India-EU trade

Context- The recently concluded 15th Summit of India and EU, the broad consensus that emerged is to strengthen the EU-India Strategic Partnership.

India-EU areas of convergence-

  • India’s largest trading partner, while India is the EU’s ninth biggest trading partner.
  • India is among the few nations that run a surplus in services trade with the EU.
  • Both share similar ‘universal values’ of democracy, pluralism, respect for international institutions and multilateralism.
  • Share common interest in tackling climate change, and building trade.

However, India’s exports in the competitive EU market are not doing well such as-

  • Agriculture Commodities– Apart from processed rice, the share of India’s agriculture commodities in EU’s import is invariably less than 3 per cent.
  • Marine products – EU imports more from ASEAN than India despite its longer coastline.
  • Labour intensive products– Bangladesh exports more such products like apparels and leather products than India.
  • pharmaceutical sector- EU imports more by-products of same (chemicals, rubber plastic products) from China and ASEAN than India

What are the reasons for lower share of Indian export in the EU market?

  1. High production cost in India leading to higher import cost in EU market compared to other countries;
  2. High logistics costs and poor connectivity that make Indian exports uncompetitive in EU market.
  3. Inefficiency in trade facilitation measures leading to high cost of export or consignments being rejected, which has spill-over effects.
  4. India’s exports being subjected to higher para-tariff in comparison to other countries.
  5. India’s exports not meeting the European standard.
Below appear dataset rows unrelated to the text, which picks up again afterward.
-- ==== Sys2Proof/Machine/RequestCore.lean ====
section
/-!
DEFINITION. What the answers of queue homes do to requests of the Retrieval Manager (06 R154, R156, 14 R366), and the queue
operations that the Retrieval Manager makes.
-/

namespace Sys2Proof.Machine

/-- The request numbered `r`. -/
def State.req? (s : State) (r : Nat) : Option Request := s.reqs.get? r

/-- Change request `r`. -/
def State.modReq (s : State) (r : Nat) (f : Request → Request) : State := { s with reqs := s.reqs.modify r f }

/-- Set what request `r` is doing. -/
def State.setWork (s : State) (r : Nat) (w : ReqWork) : State := s.modReq r (fun x => { x with work := w })

/-! ## The end of an instruction's request (R366) -/

/-- The completion element is enqueued, or discarded: the request is gone and INFL of its channel is released. -/
def State.requestSignalled (s : State) (r : Nat) : State :=
  match s.req? r with
  | none => s
  | some x =>
    let s1 := { s with reqs := s.reqs.erase r }
    match x.src with
    | .word l c chan _ _ _ _ _ => s1.modCore l c (fun k => k.inflDone chan)
    | .task _ _ => s1

/-- A launch that has not ended: it runs, or has been asked to give way, or is saved. -/
def Launch.goesOn (x : Launch) : Bool :=
  match x.phase with
  | .running => true
  | .saving => true
  | .saved => true
  | _ => false

/-- The completion element cannot be enqueued: it is discarded, and a launch that still runs ends, SEQ 4 (R366). -/
def State.requestFailed (s : State) (r cause addr : Nat) : State :=
  match s.req? r with
  | none => s
  | some x =>
    let s1 := s.requestSignalled r
    match x.src with
    | .word l c _ _ pc w a b =>
      if (s.launch? l).any Launch.goesOn then s1.raiseEngine l c pc a b w (trapAt cause addr) else s1
    | .task _ _ => s1

/-! ## Queue operations of the Retrieval Manager (R154, R366) -/

/-- What sending a queue operation gives. -/
inductive Sent where
  | ok (s : State)
  /-- No TAG is free: it is sent later. -/
  | wait
  /-- The queue lies in a peer that is lost (R55). -/
  | lost

/-- Send a queue operation of the Retrieval Manager: to its home, or to the peer that holds the descriptor (R238). -/
def State.engineQueue (s : State) (ctx desc : Nat) (enq : Bool) (elem : List Byte) (i : QIssuer) (code : Nat) : Sent :=
  let (id, s1) := s.fresh
  let r : HomeReq := { id := id, ctx := ctx, desc := desc, enq := enq, elem := elem, issuer := i, credited := false, away := .here }
  match s.walk (.ctx ctx) desc with
  | .leaf { loc := .peer pkg va, .. } =>
    if !s.peerOk pkg then .lost
    else match s.fab.outst.lowestFree 4096 with
      | none => .wait
      | some tag =>
        .ok (s1.request tag (.queue { r with away := .sent pkg va })
          { dst := pkg, src := s.fab.pkgid, kind := 4, tag := 0, stat := 0, aux := code, addr := va, payload := elem })
  | _ => .ok { s1 with homeReqs := s1.homeReqs ++ [r] }

/-! ## Free pages of a fetch (R154, R156) -/

/-- The block has come to its end. -/
def BlockState.settled : BlockState → Bool
  | .published => true
  | .lost => true
  | .dropped => true
  | _ => false

/-- The block holds a page, or needs none any more. -/
def BlockState.served : BlockState → Bool
  | .page _ => true
  | b => b.settled

/-- Set the state of block `b`. -/
def Fetch.setBlock (x : Fetch) (b : Nat) (st : BlockState) : Fetch :=
  { x with blocks := x.blocks.modify b (fun k => { k with state := st }) }

/-- The block that dequeues next: the lowest one that neither holds a page nor has ended, once its data are there. -/
def Fetch.nextAsk (x : Fetch) : Option Nat :=
  match x.stop with
  | some _ => none
  | none =>
    match x.blocks.findIdx? (fun k => !k.state.served) with
    | none => none
    | some b => if (x.blocks[b]?).map Block.state = some .ready then some b else none

/-- The fetch takes no further page: blocks without one end, but for a dequeue on its way at a peer, `away` (R156). -/
def Fetch.halt (x : Fetch) (status cause page : Nat) (away : Bool) : Fetch :=
  { x with
    stop := match x.stop with | some e => some e | none => some (status, cause, page)
    blocks := x.blocks.map (fun k =>
      match k.state with
      | .reading => { k with state := .dropped }
      | .ready => { k with state := .dropped }
      | .asked => if away then k else { k with state := .dropped }
      | _ => k) }

/-- A dequeue of fetch `r`. -/
def QIssuer.ofFetch (i : QIssuer) (r : Nat) : Bool :=
  match i with
  | .fetch n _ _ => n == r
  | _ => false

/-- Stop fetch `r` from taking pages: a dequeue parked or on its way at a home of this package is taken back. -/
def State.haltFetch (s : State) (r : Nat) (x : Fetch) (status cause page : Nat) : State :=
  let away := s.fab.outst.any (fun e => match e.2.user with | .queue q => q.issuer.ofFetch r | _ => false)
  { (s.setWork r (.fetch (x.halt status cause page away))) with
    homeReqs := s.homeReqs.filter (fun q => !q.issuer.ofFetch r)
    homes := s.homes.map (fun e => (e.1, { e.2 with deqs := e.2.deqs.filter (fun w => !w.issuer.ofFetch r) })) }

/-- Dequeue a free page for the next block of fetch `r` that is due (R154 step 2). -/
def State.askPage (s : State) (r : Nat) : State :=
  match s.req? r with
  | none => s
  | some q =>
    match q.work with
    | .fetch x =>
      match x.nextAsk with
      | none => s
      | some b =>
        match s.engineQueue q.ctx x.fpq false [] (.fetch r b x.wait) (if x.wait then 1 else 3) with
        | .ok s1 => s1.setWork r (.fetch (x.setBlock b .asked))
        | .wait => s
        | .lost => s.haltFetch r x 5 0x3A 0
    | _ => s

/-- The dequeue of block `b` is answered: status 0 with the element, 1 empty, 2 peer lost (R154, R156). -/
def State.fetchAnswer (s : State) (r b status : Nat) (e : List Byte) : State :=
  match s.req? r with
  | none => s
  | some q =>
    match q.work with
    | .fetch x =>
      if (x.blocks[b]?).map Block.state ≠ some .asked then s
      else
        let va := leNat e
        match status with
        | 0 =>
          if e.length = 8 ∧ va % 65536 = 0 ∧ va < 2 ^ 56 then (s.setWork r (.fetch (x.setBlock b (.page va)))).askPage r
          else s.haltFetch r (x.setBlock b .dropped) 8 0 va
        | 1 => s.haltFetch r (x.setBlock b .dropped) 7 0 0
        | _ => s.haltFetch r (x.setBlock b .dropped) 5 0x3A 0
    | _ => s

/-- The dequeue of block `b` meets a fault (R156): BADPAGE for a wrong element size, and with cause 0x23 for a descriptor that
fails R218; FAULT for the rest. -/
def State.fetchFailed (s : State) (r b cause : Nat) : State :=
  match s.req? r with
  | none => s
  | some q =>
    match q.work with
    | .fetch x =>
      let y := x.setBlock b .dropped
      if cause = 0x22 then s.haltFetch r y 8 0 0
      else if cause = 0x23 then s.haltFetch r y 8 0x23 0
      else s.haltFetch r y 5 cause 0
    | _ => s

/-! ## Merges (R142) -/

/-- Log entries not yet merged (R140, R142). -/
def Index.unmerged (x : Index) : Nat := (x.log.filter (fun e => decide (x.graph.logbase ≤ e.lsn))).length

/-- The log holds LOGCAP ÷ 2 entries or more: a merge starts, with every entry so far below its LOGBASE (R142). -/
def Index.autoMerge (x : Index) : Index :=
  if x.merging.isNone && decide (x.params.logcap ≤ 2 * x.unmerged) then { x with merging := some x.lsn } else x

end Sys2Proof.Machine
end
Indian products have been rejected/ banned due to failure to comply with EU standards and this legacy is affecting India’s exports.

How India can boost EU trade?

  1. Reduction on production cost– Advance logistics/trade facilitation measures can keep the production cost low which increases the competitiveness.
  2. Better infrastructure– This leads to lower logistic cost and faster and direct connectivity of consignment to Europe.
  3. Enhancing connectivity– Facilitating people’s mobility and connectivity to improve mutual understanding and create opportunities for innovation and growth.
  4. Following Chinese strategy– Indian products have been rejected/banned due to failure to comply with EU standard. On the flip side, China produces goods complying with European standards at higher price than what they produce for African/Indian market. This way, China protects their brand value and manages cost.

Way forward-

  • Indian producer needs to pay much more attention to complying with specific EU market standards.